Could this be the issue?

The LED on the adapter doesnt even light up and doesnt show up in USB ports either???

thanks,
Doug


P.S.> I called Belkin Tech Support (who is on PST and opens at 8am )this morning and they state _due to unusally high call volume there is a longer then normal wait."_

How do they get a call wait at the exact moment they open.

I also work in a call center and we dont have that issue...



Idamn i just wanted to get my daughter online...


----------



## mistermac (Feb 8, 2006)

Try downloading the wirelessUtilityRT73USB.
This workes for me, i have the same product also v3000
http://www.ralinktech.com/supp-1.htm
It's the last link for the mac platform.


----------



## MacInSD (Feb 8, 2006)

Actually that is the one I tried.

no workie unless Im doing something wrong.


----------



## camgangrel (Feb 8, 2006)

I would say try useing the F5D7050s drive you may have a V2000 or V2095 chip put in the V3000 part caseing. I Know I have to use that for my PCMIA card from Belken that just happened to be a V300 also. I hope that will help. Best of luck.


----------



## mistermac (Feb 8, 2006)

MacInSD said:
			
		

> Actually that is the one I tried.
> 
> no workie unless Im doing something wrong.

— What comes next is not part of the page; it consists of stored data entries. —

-- ==== Sys2Proof/Tests/Slice0.lean ====
section
/-! SUPPORT. Tests and witnesses. Every expected value is taken from spec/95_test_vectors.md, as the docstring
names it. A witness shows a state and operands that meet all hypotheses of an obligation together. -/

namespace Sys2Proof.Tests

open Sys2Proof Sys2Proof.Machine

/-! ### Helpers -/

/-- The page `p` of the test store, `TS[p * 256 + k] = (31 * p + k) mod 256` (section 1). -/
def tsPage (p : Nat) : List Byte := (List.range 256).map (fun k => BitVec.ofNat 8 (31 * p + k))

/-- Reset with page 1 of the test store listed and these answers to come. -/
def fresh (answers : List BsAnswer) : State :=
  { State.reset with bs := cellsFrom 256 (tsPage 1), bsAnswers := answers }

/-- The state after row 2 of program P9 and of SWAPIN step 1 of section 3.5: page 1 in frame 0. -/
def loaded : State :=
  { State.reset with
    tlb := [{ page := 1#8, frame := 0#8 }]
    pt := State.reset.pt.set 1 (some 0#8)
    pm := cellsFrom 0 (tsPage 1)
    nextFrame := 1#9, totalCount := 1#32, faultCount := 1#32
    bs := cellsFrom 256 (tsPage 1) }

/-- One frame and one TLB entry. -/
def smallConfig : Config := { tlbCap := 1, numFrames := 1 }

/-- The entry of page `p` in frame `p`. -/
def entryOf (p : Nat) : TlbEntry := { page := BitVec.ofNat 8 p, frame := BitVec.ofNat 8 p }

/-- The outcome is a next state with a property. -/
def holds (o : Host.Outcome State Fault Refusal) (P : State → Bool) : Bool :=
  match o with
  | .next t => P t
  | .fault _ => false
  | .refused _ => false

theorem next_of_holds {o : Host.Outcome State Fault Refusal} {P : State → Bool} (h : holds o P = true) :
    ∃ t, o = .next t ∧ P t = true := by
  cases o with
  | next t => exact ⟨t, rfl, h⟩
  | fault r => simp [holds] at h
  | refused r => simp [holds] at h

/-- The status and event flags of the last response. -/
def rspEvents (s : State) : Option (Status × Bool × Bool) := s.rsp.map (fun r => (r.status, r.hit, r.fault))

/-! ### WellFormed -/

theorem test_rdcsr_seven_refused : (Instr.rdcsr 7#32).wellFormed = false := by decide
theorem test_rdcsr_ignored_bits_seven_refused : (Instr.rdcsr 0xABCDEF17#32).wellFormed = false := by decide
theorem test_rdcsr_six_accepted : (Instr.rdcsr 6#32).wellFormed = true := by decide

/-! ### Decode (95_test_vectors.md section 3.1, 30_encoding.md R85) -/

theorem test_decode_xlate : decode 0x1FFFFFFFF#36 = .ok (.xlate 0xFFFFFFFF#32) := by decide
theorem test_decode_rdcsr : decode 0x2FFFFFFF1#36 = .ok (.rdcsr 0xFFFFFFF1#32) := by decide
theorem test_decode_rdcsr_reserved : hostDecode 0x2ABCDEF17#36 = .reject (.reservedCsr 7#4) := by decide
theorem test_decode_decode : busDecode 0x400001234#36 = .ok (.decode 0x1234#32) := by decide
theorem test_decode_tlblkup : busDecode 0x500000001#36 = .ok (.tlblkup 1#8) := by decide
theorem test_decode_tlbins : busDecode 0x600000102#36 = .ok (.tlbins 1#8 2#8) := by decide
theorem test_decode_ptlkup : busDecode 0x7000000FF#36 = .ok (.ptlkup 255#8) := by decide
theorem test_decode_ptmark : busDecode 0x80000FF03#36 = .ok (.ptmark 255#8 3#8) := by decide
theorem test_decode_swapin : busDecode 0x900000005#36 = .ok (.swapin 5#8) := by decide
theorem test_decode_rdbyte : busDecode 0xA000001FF#36 = .ok (.rdbyte 1#8 255#8) := by decide
theorem test_decode_zero : hostDecode 0#36 = .reject (.reservedOp 0#4) := by decide
theorem test_decode_three : hostDecode 0x300000000#36 = .reject (.reservedOp 3#4) := by decide
theorem test_decode_eleven : hostDecode 0xB00000000#36 = .reject (.reservedOp 11#4) := by decide
theorem test_decode_ones : hostDecode 0xFFFFFFFFF#36 = .reject (.reservedOp 15#4) := by decide
theorem test_decode_internal_on_host : hostDecode 0x500000001#36 = .reject (.internalOp 5#4) := by decide
theorem test_decode_host_on_bus : busDecode 0x100000001#36 = .reject (.hostOp 1#4) := by decide
theorem test_encode_ptmark : encode (.ptmark 255#8 3#8) = 0x80000FF03#36 := by decide
theorem test_table_word : decodeTableWord 40 0xA000001FF = some (.rdbyte 1#8 255#8) := by decide
theorem test_fetch_word :
    holds (step (State.reset.withFetchWord 40 0x400001234)) (fun t =>
      decide (t.bus = some (.decoded 18#8 52#8) ∧ t.inputs = [])) = true := by decide

/-! ### Single steps -/

/-- P9 row 2. -/
theorem test_xlate_page_fault :
    holds (exec (.xlate 258#32) (fresh [.ok])) (fun t =>
      decide (t.tlb = loaded.tlb ∧ t.pt = loaded.pt ∧ t.pm = loaded.pm ∧ t.nextFrame = 1#9 ∧
        t.faultCount = 1#32 ∧ t.rsp.map (fun r => (r.pa, r.value)) = some (2#16, 0x21#8))) = true := by
  decide +kernel
/-- P9 row 6. -/
theorem test_xlate_tlb_hit :
    holds (exec (.xlate 259#32) loaded) (fun t =>
      decide (rspEvents t = some (.ok, true, false) ∧ t.totalCount = 2#32 ∧ t.hitCount = 1#32 ∧
        t.rsp.map (fun r => (r.pa, r.value)) = some (3#16, 0x22#8))) = true := by decide
/-- P9 row 12. -/
theorem test_rdcsr_status :
    holds (exec (.rdcsr 0#32) { loaded with halted := true, cause := 1#3 }) (fun t =>
      decide (t.rsp.map (fun r => r.data) = some 3#32)) = true := by decide
/-- P9 row 1. -/
theorem test_rdcsr_config :
    holds (exec (.rdcsr 6#32) State.reset) (fun t =>
      decide (t.rsp.map (fun r => r.data) = some 0x00010010#32)) = true := by decide
/-- Section 3.2, address 305419896. -/
theorem test_exec_decode :
    holds (exec (.decode 305419896#32) State.reset) (fun t =>
      decide (t.bus = some (.decoded 86#8 120#8))) = true := by decide
/-- V3.5: the oldest match. -/
theorem test_tlblkup_oldest :
    holds (exec (.tlblkup 5#8) { State.reset with tlb := [⟨5#8, 1#8⟩, ⟨7#8, 2#8⟩, ⟨5#8, 9#8⟩] }) (fun t =>
      decide (t.bus = some (.tlbFrame (some 1#8)))) = true := by decide
/-- V3.2 step 7: a frame is no page. -/
theorem test_tlblkup_frame_is_no_page :
    holds (exec (.tlblkup 1#8) { State.reset with tlb := [⟨7#8, 0#8⟩, ⟨0#8, 1#8⟩] }) (fun t =>
      decide (t.bus = some (.tlbFrame none))) = true := by decide
/-- V3.3, insertion 17. -/
theorem test_tlbins_evicts_oldest :
    holds (exec (.tlbins 116#8 116#8) { State.reset with tlb := (List.range' 100 16).map entryOf }) (fun t =>
      decide (t.tlb = (List.range' 101 16).map entryOf)) = true := by decide
/-- V3.5: no search for the page. -/
theorem test_tlbins_duplicate :
    holds (exec (.tlbins 5#8 9#8) { State.reset with tlb := [⟨5#8, 1#8⟩, ⟨7#8, 2#8⟩] }) (fun t =>
      decide (t.tlb = [⟨5#8, 1#8⟩, ⟨7#8, 2#8⟩, ⟨5#8, 9#8⟩])) = true := by decide
/-- Section 3.4 step 4. -/
theorem test_ptlkup_valid :
    holds (exec (.ptlkup 1#8) loaded) (fun t => decide (t.bus = some (.ptEntry (some 0#8)))) = true := by
  decide
/-- Section 3.4 step 5: frame 0 in use says nothing about page 0. -/
theorem test_ptlkup_invalid :
    holds (exec (.ptlkup 0#8) loaded) (fun t => decide (t.bus = some (.ptEntry none))) = true := by decide
/-- Section 3.4 step 6. -/
theorem test_ptmark :
    holds (exec (.ptmark 255#8 1#8) loaded) (fun t =>
      decide (t.pt[255] = some 1#8 ∧ t.pt[1] = some 0#8 ∧ t.pt[0] = none)) = true := by decide
/-- Section 3.5 step 1. -/
theorem test_swapin :
    holds (exec (.swapin 1#8) (fresh [.ok])) (fun t =>
      decide (t.bus = some (.loaded 0#8) ∧ t.pm = loaded.pm ∧ t.pt = loaded.pt ∧ t.nextFrame = 1#9)) =
      true := by decide +kernel
/-- Section 3.5 step 10: the store is read before the capacity is checked. -/
theorem test_swapin_error_first :
    holds (exec (.swapin 2#8) { loaded with config := smallConfig, bsAnswers := [.err] }) (fun t =>
      decide (t.bus = some (.raised .ioError) ∧ t.cause = 1#3 ∧ t.nextFrame = 1#9)) = true := by decide
/-- Section 3.5 step 4. -/
theorem test_rdbyte_wraps :
    holds (exec (.rdbyte 0#8 225#8) loaded) (fun t => decide (t.bus = some (.byte 0#8))) = true := by decide
/-- Section 3.5 step 11, with one frame. -/
theorem test_rdbyte_out_of_range :
    holds (exec (.rdbyte 1#8 0#8) { loaded with config := smallConfig }) (fun t =>
      decide (t.bus = some (.raised .invalidAddress) ∧ t.halted = true ∧ t.cause = 3#3)) = true := by decide
/-- Section 3.5 step 6, the signed reading. -/
theorem test_signed_byte : signedByte 0xE1#8 = -31 := by decide
/-- V3.6. -/
theorem test_ring_after_seventeen :
    ((List.range' 100 17).foldl (fun r p => ringInsert (entryOf p) r)
      (ringReset (Vector.replicate 16 (entryOf 0)))).head = 1#4 := by decide

/-! ### A well-formed state that is not reset -/

theorem loaded_ptLookup (p : Page) : loaded.ptLookup p = if p = 1#8 then some 0#8 else none := by
  have h : loaded.ptLookup p = (State.reset.ptMark 1#8 0#8).ptLookup p := rfl
  rw [h, ptLookup_ptMark]
  simp [State.ptLookup, State.reset]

Did the software statup? (it takes a wile), if so just checkout your settings, like router or wirelessmode.


----------



## camgangrel (Feb 8, 2006)

mistermac said:
			
		

> Did the software statup? (it takes a wile), if so just checkout your settings, like router or wirelessmode.

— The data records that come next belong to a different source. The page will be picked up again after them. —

-- ==== Sys2Proof/Machine/Fetch.lean ====
section
/-! DEFINITION. Instruction fetch (40_cycle_and_operands.md R98), and placing an instruction where it is
fetched. -/

namespace Sys2Proof.Machine

/-- The memory words at `a`, `a + 1`, … that lie below PSIZE, at most `n` of them (R79, R98). -/
def State.wordsFrom (s : State) (a : Nat) : Nat → List Word
  | 0 => []
  | n + 1 => if a < s.psize.val then s.readCell a :: s.wordsFrom (a + 1) n else []

/-- The fault of a decode error (60_exceptions.md R180 to R182). -/
def decodeFault : DecodeError → Fault
  | .unknownOpcode => .unknownOpcode
  | .operandOverflow => .operandOverflow
  | .operandCountMismatch => .operandCountMismatch

/-- The instruction at `pc`, or the fault its words raise, first one met in reading order (R98, R186).
The words of the instruction are read when its cycle begins (R62). -/
def State.fetch (s : State) : Except Fault Instr :=
  match decode (s.readCell s.pc.toNat) (s.wordsFrom (s.pc.toNat + 1) 3) with
  | .error e => .error (decodeFault e)
  | .ok (i, _) => .ok i

/-- The words `ws` stored from cell `a` on, as far as there are cells (R50). -/
def State.placeWords (s : State) (a : Nat) : List Word → State
  | [] => s
  | w :: ws => if a < 32768 then (s.writeCell a w).placeWords (a + 1) ws else s

/-- A state that is running with its program reaching at least to the end of the words `ws` placed at
`pc` (log 7): stands for loading an image that holds them and for execute (R212, R214). -/
def State.launchAtPc (s : State) (ws : List Word) : State :=
  let t := s.placeWords s.pc.toNat ws
  { t with
    psize := Fin.ofNat 32769 (min 32768 (max s.psize.val (s.pc.toNat + ws.length)))
    loaded := true
    run := .running }

end Sys2Proof.Machine
end

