/-- R53: a write at 32768 or above is `MemoryOutOfBounds` and gives no new memory; any other stores all 16
bits in its cell and changes no other cell and nothing else. -/
def Obligations.MemWriteStoresOneWholeWord : Prop :=
  ∀ (s : State) (addr v : Word),
    (32768 ≤ addr.toNat → s.memWrite addr v = .error .memoryOutOfBounds) ∧
    (addr.toNat < 32768 → ∃ t, s.memWrite addr v = .ok t ∧ t.readCell addr.toNat = v ∧
      (∀ c, c ≠ addr.toNat → t.readCell c = s.readCell c) ∧ t = { s with mem := t.mem })

/-- 40_cycle_and_operands.md, stack primitives: `push` appends the whole word as the new top, or is
`AllocationFailure` at STACK_CAPACITY, an open parameter (decision D7, log 3). -/
def Obligations.PushAppendsUpToCapacity : Prop :=
  ∀ (s : State) (v : Word),
    (s.config.stackCapacity = some s.stack.length → s.push v = .error .allocationFailure) ∧
    ((s.config.stackCapacity = none ∨ ∃ n, s.config.stackCapacity = some n ∧ s.stack.length < n) →
      s.push v = .ok { s with stack := s.stack ++ [v] })

/-- R94: `pop` takes the top and returns it; on an empty stack it is `StackUnderflow`. -/
def Obligations.PopTakesTheTop : Prop :=
  (∀ s : State, s.stack = [] → s.pop = .error .stackUnderflow) ∧
  (∀ (s : State) (st : List Word) (v : Word), s.stack = st ++ [v] → s.pop = .ok (v, { s with stack := st }))

/-- R95: the stack is last-in-first-out, a pop of the empty stack faults, and no instruction reads or changes
an element below the top: two stacks that differ only below the top give the same outcome, and leave the same
words from the old top on. -/
def Obligations.StackIsLastInFirstOut : Prop :=
  (∀ (s t : State) (vs : List Word), s.pushAll vs = .ok t → t.popMany vs.length = .ok (vs.reverse, s)) ∧
  (∀ s : State, s.stack = [] → s.pop = .error .stackUnderflow) ∧
  (∀ (i : Instr) (s t : State), exec i s = .next t →
    t.stack = s.stack ∨ (∃ v, t.stack = s.stack ++ [v]) ∨ (∃ v, s.stack = t.stack ++ [v])) ∧
  (∀ (i : Instr) (s : State) (v : Word) (below below' : List Word), below.length = below'.length →
    mapNext (fun t => t.setStack (t.stack.drop below.length)) (exec i (s.setStack (below ++ [v]))) =
      mapNext (fun t => t.setStack (t.stack.drop below.length)) (exec i (s.setStack (below' ++ [v]))))

/-! ### System, move and stack instructions (41_system.md, 42_move_and_stack.md) -/

/-- HALT (41_system.md): RUN becomes HALTED, `pc` is `ipc + 1`, nothing else changes; no dump is modelled
(decision D11, log 16). -/
def Obligations.HaltStopsCleanly : Prop :=
  ∀ s : State, exec .halt s = .next { s with run := .halted, pc := s.pc + 1 }

/-- NOP (41_system.md): `pc` is `ipc + 1`, nothing else changes. -/
def Obligations.NopOnlyAdvances : Prop := ∀ s : State, exec .nop s = .next { s with pc := s.pc + 1 }

/-- SET a, b (42_move_and_stack.md): the target holds value(b), all 16 bits; `pc` is `ipc + 3`; nothing else
changes. -/
def Obligations.SetCopiesItsValue : Prop :=
  ∀ (a b : Operand) (s : State), ∃ t, exec (.set a b) s = .next t ∧
    t.readLoc (resolveTarget a) = s.value b ∧ t.pc = s.pc + 3 ∧ SameBut [resolveTarget a] s t

/-- PUSH a (42_move_and_stack.md): with room, value(a) is the new top and `pc` is `ipc + 2`; at STACK_CAPACITY
(decision D7, log 3) the run ends in `AllocationFailure`, `pc` unmoved (decision D9, log 14). -/
def Obligations.PushPutsItsValueOnTop : Prop :=
  ∀ (a : Operand) (s : State),
    ((s.config.stackCapacity = none ∨ ∃ n, s.config.stackCapacity = some n ∧ s.stack.length < n) →
      exec (.push a) s = .next { s with stack := s.stack ++ [s.value a], pc := s.pc + 2 }) ∧
    (s.config.stackCapacity = some s.stack.length →
      exec (.push a) s = .next { s with run := .faulted, fault := some .allocationFailure })

/-- POP a (42_move_and_stack.md): the top goes to the target, all 16 bits, and `pc` is `ipc + 2`; on an empty
stack the run ends in `StackUnderflow`, `pc` unmoved (decision D9, log 14). -/
def Obligations.PopMovesTheTopToItsTarget : Prop :=
  (∀ (a : Operand) (s : State) (st : List Word) (v : Word), s.stack = st ++ [v] →
    ∃ t, exec (.pop a) s = .next t ∧ t.readLoc (resolveTarget a) = v ∧ t.stack = st ∧ t.pc = s.pc + 2 ∧
      FrameBut [resolveTarget a] s t ∧ t.out = s.out ∧ t.inp = s.inp) ∧
  (∀ (a : Operand) (s : State), s.stack = [] →
    exec (.pop a) s = .next { s with run := .faulted, fault := some .stackUnderflow })

/-! ### Compares (43_compare.md) -/

/-- EQ a, b, c (43_compare.md): the target holds 1 if the two 16-bit values are equal, else 0; `pc` is
`ipc + 4`; nothing else changes. -/
def Obligations.EqWritesOneOrZero : Prop :=
  ∀ (a b c : Operand) (s : State), ∃ t, exec (.eq a b c) s = .next t ∧
    ((t.readLoc (resolveTarget a)).toNat = if (s.value b).toNat = (s.value c).toNat then 1 else 0) ∧
    t.pc = s.pc + 4 ∧ SameBut [resolveTarget a] s t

this the thing he can't get it to see his Wifi So I went to google and looked up the ID not the braned and looked for drivers. and there where other WEB PAGES that said all the same thing the first round of the V300 had the V200 CHIPS where in it. not the new ones. So it is a craps shot as to what chips are in the V300 so they said if the one that he tryed don't work then try the other ones. And no it does not need to be reinstalled "Because it takes a wale to work", it does not. I'm running the driver that I posted. thats what he should try. Because I have a PMCIA Belkin card that V100 and V200 whould work with 10.4.4's airport driver but I got the V300 that need that Driver. I got it and installed it you will do 1. open appilcations then down the list of apps the last thing will be a config app thats works your WiFi stuff. 2.once you are done useing it then goto system preferences then click on network and if your mac has loaded the driver then it will say something about founding a new network card or something like that and it needs to install it. a new network listing will show up then you can click on that new listing and setup the DCHP stuff then your good to go. then restart your mac and now your are up and running. Now my set up is a PowerBook G3 233MHz 152MB of ram running OS9.2.2 and OS 10.4.4 and has run that way for about a year now. That is as long as I have been using a mac for. and guess what I just happened to  be Apple hardware Repair System Qufiled. Now can you say that much? I know apples laptops and desktops in and out from the G3's on.


----------



## pjay (Jan 25, 2007)

Hi,

I'm having a similar problem...

I have the same adaptor F5D7050, and am running version 1.2.5.0 of the WirelessUtility73USB - OS is 10.3.9 - most of the time this works fine and everything is happy.

However, everytime I restart the machine and it comes up, the software wont recognise the adaptor until I've unplugged the adaptor and then pluged it back in.

I've done some searching and cannot find updates of the driver, and the link that is pointed to earlier here for the utility is broken now.

Are you able to help me out?

Thanks

Jared


----------